When there is an imbalance in the House, as there is now—although I hope that it will swing the other way in due course—it is difficult for the Opposition, and particularly for a smaller party such as the Liberal Democrats, to find sufficient numbers of people to cover the ground, alongside all the other Select Committees and responsibilities involved. It is therefore unreasonable to have the number of Select Committees growing like Topsy, yet this measure would add eight to the existing number. It looks like a job creation scheme for Labour Members who seem not to have enough to do. At least the House took the decision not to pay the Chairmen.

Andrew Stunell (Hazel Grove) (LD): I am certainly following the hon. Gentleman’s argument, and I support a great deal of it. However, his point about the Committees not being responsible for a particular Department, bearing in mind the kind words said about the Public Accounts Committee, seems a little wide of the mark. Surely it is proper for a Committee to look at all the areas of responsibility that fall within its domain.

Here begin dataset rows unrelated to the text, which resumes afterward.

-- ==== Sys2Proof/Machine/Fire.lean ====
section
/-! DEFINITION. The Fire Sequencer: fire instants, arming, shipping, firing, lateness, disarming, gates, cuts through the safe ramp, stops
at a line boundary, idle tickles (R193-R203, R283-R288, R301-R317). -/

namespace Sys2Proof.Machine

/-- PORT_STATE (R320). -/
def PortSt.code : PortSt → Nat
  | .disarmed => 0 | .filling => 1 | .firing => 2 | .held => 3 | .stopping => 4 | .cut => 5

/-- The grid line after `g` in the printing direction. -/
def State.lineAfterSlot (s : State) (g : Nat) (k : Nat) : Nat :=
  unsgn 32 (if s.dirPrint then (g : Int) - k else (g : Int) + k)

/-! ## Targets and fire instants (R193, R194) -/

/-- G(g): the grid position of line `g` (R176). -/
def State.gridPos (s : State) (g : Nat) : Nat :=
  unsgn 64 ((s.grid.gn : Int) + diff 32 g s.grid.next * s.reg Key.LINE_PITCH)

/-- P_g of port `p` (R194). -/
def State.slotTarget (s : State) (p g : Nat) : Nat :=
  let f := clampI (-(2 ^ 31)) (2 ^ 31 - 1) (s.regI (Key.FINE_OFFSET p) + s.regI (Key.LOOP_OFFSET p))
  unsgn 64 ((s.gridPos g : Int) + f * 65536)

/-- A_p in 1/8 ct (R194, R196). -/
def State.flightAdv (s : State) (p : Nat) : Nat :=
  match s.reg (Key.FLIGHT_SEL p) with
  | 1 => s.reg (Key.FLIGHT_ADV_S p)
  | 2 => s.reg (Key.FLIGHT_ADV_M p)
  | _ => s.reg (Key.FLIGHT_ADV_L p)

/-- Raster line of the slot of grid line `g` (R193): with the stagger of its assembly once it is assembled (R25). -/
def State.slotLine (s : State) (p g : Nat) : Nat :=
  match (s.port p).lines.find? (fun e => e.1 = g) with
  | some e => e.2
  | none => unsgn 32 ((g : Int) - s.reg (Key.STAGGER p))

/-- The fire condition of slot `g` at instant `t8` (R194). -/
def State.fireCond (s : State) (p g t8 : Nat) : Bool :=
  s.printing && atOrAhead 64 (s.x64 (t8 + s.flightAdv p)) (s.slotTarget p g) s.revNow

/-- The phase of this clock at which the next slot of port `p` reaches its fire instant, not before the port's last decision
(R194, R195). -/
def State.firePhase (s : State) (p : Nat) : Option Nat :=
  (List.range 8).find? (fun ph => decide ((s.port p).since8 ≤ s.at8 ph) && s.fireCond p (s.port p).slot (s.at8 ph))

/-- Does port `p` evaluate its next slot: it fills, fires, is held, stops at a line boundary to come, or is disarmed on this clock? While the
slot before is still deferred the next one is not evaluated: where its position has been reached by then, its t_g is the instant of that
decision, and its stages are paced from there (DESIGN CHOICE, log 43: R195 has only the slot after the last one fired or dropped evaluated). -/
def Port.evaluates (r : Port) : Bool :=
  r.deferred.isNone && (match r.st with
    | .filling => true | .firing => true | .held => true
    | .stopping => r.stopAt || r.ending
    | _ => false)

/-- Does the port issue no shipment and no latch because it was cut under MODE HOLD (R312, R314)? -/
def Port.isHeld (r : Port) : Bool := r.st == .held || (r.st == .stopping && r.held)

/-! ## Shipping (R283) -/

/-- The codes of the port's next slot, with the end of its screening: all 0 for a fill slot (R303). -/
def Port.nextCodes (r : Port) : Option CodeLine :=
  if 0 < r.fill then some ⟨r.slot, 0, false, 0, List.replicate 2304 0⟩ else r.scr.find? (fun c => c.g = r.slot)

/-- The instant in 1/8 ct at which the shipment of the next slot begins, if its codes are known and no shipment of it has begun
(R283). -/
def Port.shipAt (r : Port) : Option Nat :=
  if r.ship.isSome then none
  else r.nextCodes.map (fun c => max c.done8 r.release8)

/-- Is the beginning of a shipment due by this clock? -/
def State.shipDue (s : State) (p : Nat) : Bool :=
  let r := s.port p
  (r.st == .filling || r.st == .firing || (r.st == .stopping && (r.stopAt || r.ending) && !r.held))
    && (match r.shipAt with
        | some t => decide (t < s.at8 8)
        | none => false)

/-- Shipping of the next slot's codes begins (R282, R283). -/
def State.beginShip (s : State) (p : Nat) : State :=
  let r := s.port p
  match r.nextCodes, r.shipAt with
  | some c, some t =>
    let l := s.linkAt p t
    (s.updPort p (fun r => { r with ship := some ⟨c.g, c.codes, t + s.shipTime p, c.missing, c.policy, l⟩ })).shipOut p c.g l c.codes
  | _, _ => s

/-- Shipping of a slot's codes begins (R283). -/
def execShipStart (port : Fin 16) (s : State) : Res :=
  whenClocked s <| onPort port s (if s.shipDue port then s.beginShip port else s)

/-! ## Arming (R303) -/

/-- The first slot of an arming at this clock (R303). -/
def State.firstSlot (s : State) (p : Nat) : Nat :=
  let n := s.grid.next
  let d0 := diff 64 (s.x64 (s.at8 0 + 40000 + s.flightAdv p)) (s.slotTarget p n)
  let rev := s.dirPrint
  let d := if rev then -d0 else d0
  let k := d.fdiv (s.reg Key.LINE_PITCH) + 1
  unsgn 32 (if rev then (n : Int) - k else (n : Int) + k)

/-- Port `p` starts as at arming: fill slots, carries at 0, ka := k (R265, R295, R303). -/
def State.startPort (p : Nat) (s : State) : State :=
  let g := s.firstSlot p
  let s1 := s.updPort p (fun r => { r with
    st := .filling, slot := g, since8 := s.at8 0, asmNext := s.lineAfterSlot g 3, fill := 3, asmDue := [], scrDue := []
    lines := [], scrEnds := [], asm := [], scr := [], ship := none, release8 := s.at8 0, deferred := none, stopAt := false, held := false
    ending := false, fireNow := [], deferNow := [], scrNow := [], marks := [], carry := [] })
  (s1.forEach (List.range 4) (fun w s => s.snapScale p w)).beginShip p

/-! ## Stop records, clear latches, disarming (R304, R310, R314, R315) -/

/-- Is a waveform of port `p` still drawing at `t8` (R310)? -/
def Port.drawing (r : Port) (t8 : Nat) : Bool := r.draws.any (fun d => decide (t8 < d.end8))

/-- The end of the waveforms in progress at `t8`, or `t8`. -/
def Port.wavesEnd (r : Port) (t8 : Nat) : Nat := (r.draws.map Draw.end8).foldl max t8

/-- Records a stop of port `p` (R310, R315). -/
def State.recordStop (s : State) (p cause : Nat) (cut partial_ : Bool) (ct : Nat) : State :=
  let s1 := (s.setReg (Key.STOP_CAUSE p) (b2n partial_ * 128 + b2n cut * 64 + cause)).setReg (Key.STOP_CT p) ct
  match (s.port p).lastSlot with
  | none => s1
  | some l => (s1.setReg (Key.STOP_LINE p) l.line).setReg (Key.STOP_POS p) l.pos

/-- The lines in the earlier stages are discarded (R24). -/
def Port.discard (r : Port) : Port :=
  { r with
    asmDue := [], scrDue := [], lines := [], scrEnds := [], asm := [], scr := [], ship := none, deferred := none, marks := []
    ending := false, fireNow := [], deferNow := [], scrNow := [] }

Alan Duncan: But I do not think it would have the scope or resources to do that. The Public Accounts Committee has a large staff looking at the whole apparatus of Government and it can choose what to focus on, whereas a regional Select Committee has, let us say, 20 or so Government Departments to scrutinise. The idea that it can properly scrutinise all of those Departments in the interests of the region is, I believe, utterly fanciful.

Geraldine Smith (Morecambe and Lunesdale) (Lab): It is not that we Labour Members do not have enough to do; it is more that we do not have second jobs and outside interests that take up so much time, which prevent some MPs from doing their parliamentary duties in this House properly. It is those duties that MPs should be concentrating on—not on their outside interests.

Alan Duncan: One starting point to deal with that suggestion would be to see more people in this Chamber, doing their job, particularly on the Labour Benches, which are invariably empty. This Chamber is the central focus of central Government scrutiny, not some great structure of regional Committees that are spread so thinly as to be ineffective.

I shall not detain the House much longer. We think that this is a farce and, quite frankly, we do not want anything to do with it. We would be fully justified in voting against all eight motions consecutively this evening; we are sorely tempted to do so, but we are mindful of the business that follows, so we will not go the full distance. However, we certainly intend to test the feeling of the House in a Division.